### TASK DETAILS
Only the lines from the line holding "byte sequence. -/" through the final line of the entries below are to be returned, exactly as they stand.

### Items listed in a dataset

"""

/-- Settles O10: were the changed sequence accepted too, both would be protected. -/
theorem everySingleByteErrorIsRejected : Obligations.EverySingleByteErrorIsRejected := by
  intro input s t i b hnext hstatus hi hne
  refine ⟨_, exec_validate (input.set i b) s, fun haccepted' => ?_⟩
  obtain ⟨body, rfl⟩ := eq_protectedBytes_of_accepted ((exec_validate_success_iff input s).mp ⟨t, hnext, hstatus⟩)
  obtain ⟨body', hbody'⟩ := eq_protectedBytes_of_accepted haccepted'
  exact hne (getElem?_of_protectedBytes_set hi hbody')

/-! ### What the encoders leave to send -/

theorem sendable_of_stored {t : State} {m : Memory} {f : List Byte} (hpos : 0 < f.length) (hlen : f.length < 16)
    (htx : t.tx = Memory.store m 0 f) (htxlen : t.txlen = BitVec.ofNat 4 f.length) : sendable t = some f := by
  have htoNat : t.txlen.toNat = f.length := by
    rw [htxlen, BitVec.toNat_ofNat]
    omega
  have hne : t.txlen ≠ 0 := by
    intro hzero
    rw [hzero] at htoNat
    exact absurd htoNat.symm hpos.ne'
  rw [sendable, if_neg hne, htoNat, htx, readTx_store]

/-- A successful encoder leaves its frame for the host (R72). -/
theorem sendable_of_encodeInto_success {cmdType : Byte} {dataLen : Nat} {ps : List Byte} {ms : List Nat} {cap : Byte}
    {s t : State} (shape : FrameShape cmdType dataLen ms) (h : encodeInto cmdType dataLen ps ms cap s = .next t)
    (hstatus : t.status = .success) : sendable t = some (commandFrame cmdType dataLen ps) := by
  obtain ⟨haccepts, hfit, rfl⟩ | ⟨-, rfl⟩ := encodeInto_cases _ _ _ _ _ _ _ h
  · obtain ⟨hwithin, -⟩ := (encoderAccepts_iff ps ms cap _).mp haccepts
    obtain rfl : ps.length = dataLen := (withinMaxima_length ps ms hwithin).trans shape.maxima_length
    rw [Config.txSize] at hfit
    refine sendable_of_stored ?_ ?_ rfl ?_
    · rw [commandFrame_length]; omega
    · rw [commandFrame_length]; omega
    · rw [commandFrame_length, setStatus_txlen, setTxlen_txlen, frameLength_eq]
  · cases hstatus

/-- Settles O4: what is left to send is the row's own byte sequence. -/
theorem encodersBuildTheRowsOfTheTable : Obligations.EncodersBuildTheRowsOfTheTable := by
  refine ⟨?led, ?buzzer, ?status⟩
  case led =>
    intro p0 p1 p2 p3 p4 cap s t hnext hstatus
    exact ⟨_, _, sendable_of_encodeInto_success ledShape hnext hstatus, decode_ledSetBytes p0 p1 p2 p3 p4 _, rfl⟩
  case buzzer =>
    intro p0 p1 p2 cap s t hnext hstatus
    exact ⟨_, _, sendable_of_encodeInto_success buzShape hnext hstatus, decode_buzzerSetBytes p0 p1 p2 _, rfl⟩
  case status =>
    intro p0 cap s t hnext hstatus
    exact ⟨_, _, sendable_of_encodeInto_success statShape hnext hstatus, decode_statusReadBytes p0 _, rfl⟩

"""

### RESULT BELOW
/-- Settles O4: what is left to send is the row's own byte sequence. -/
theorem encodersBuildTheRowsOfTheTable : Obligations.EncodersBuildTheRowsOfTheTable := by
  refine ⟨?led, ?buzzer, ?status⟩
  case led =>
    intro p0 p1 p2 p3 p4 cap s t hnext hstatus
    exact ⟨_, _, sendable_of_encodeInto_success ledShape hnext hstatus, decode_ledSetBytes p0 p1 p2 p3 p4 _, rfl⟩
  case buzzer =>
    intro p0 p1 p2 cap s t hnext hstatus
    exact ⟨_, _, sendable_of_encodeInto_success buzShape hnext hstatus, decode_buzzerSetBytes p0 p1 p2 _, rfl⟩
  case status =>
    intro p0 cap s t hnext hstatus
    exact ⟨_, _, sendable_of_encodeInto_success statShape hnext hstatus, decode_statusReadBytes p0 _, rfl⟩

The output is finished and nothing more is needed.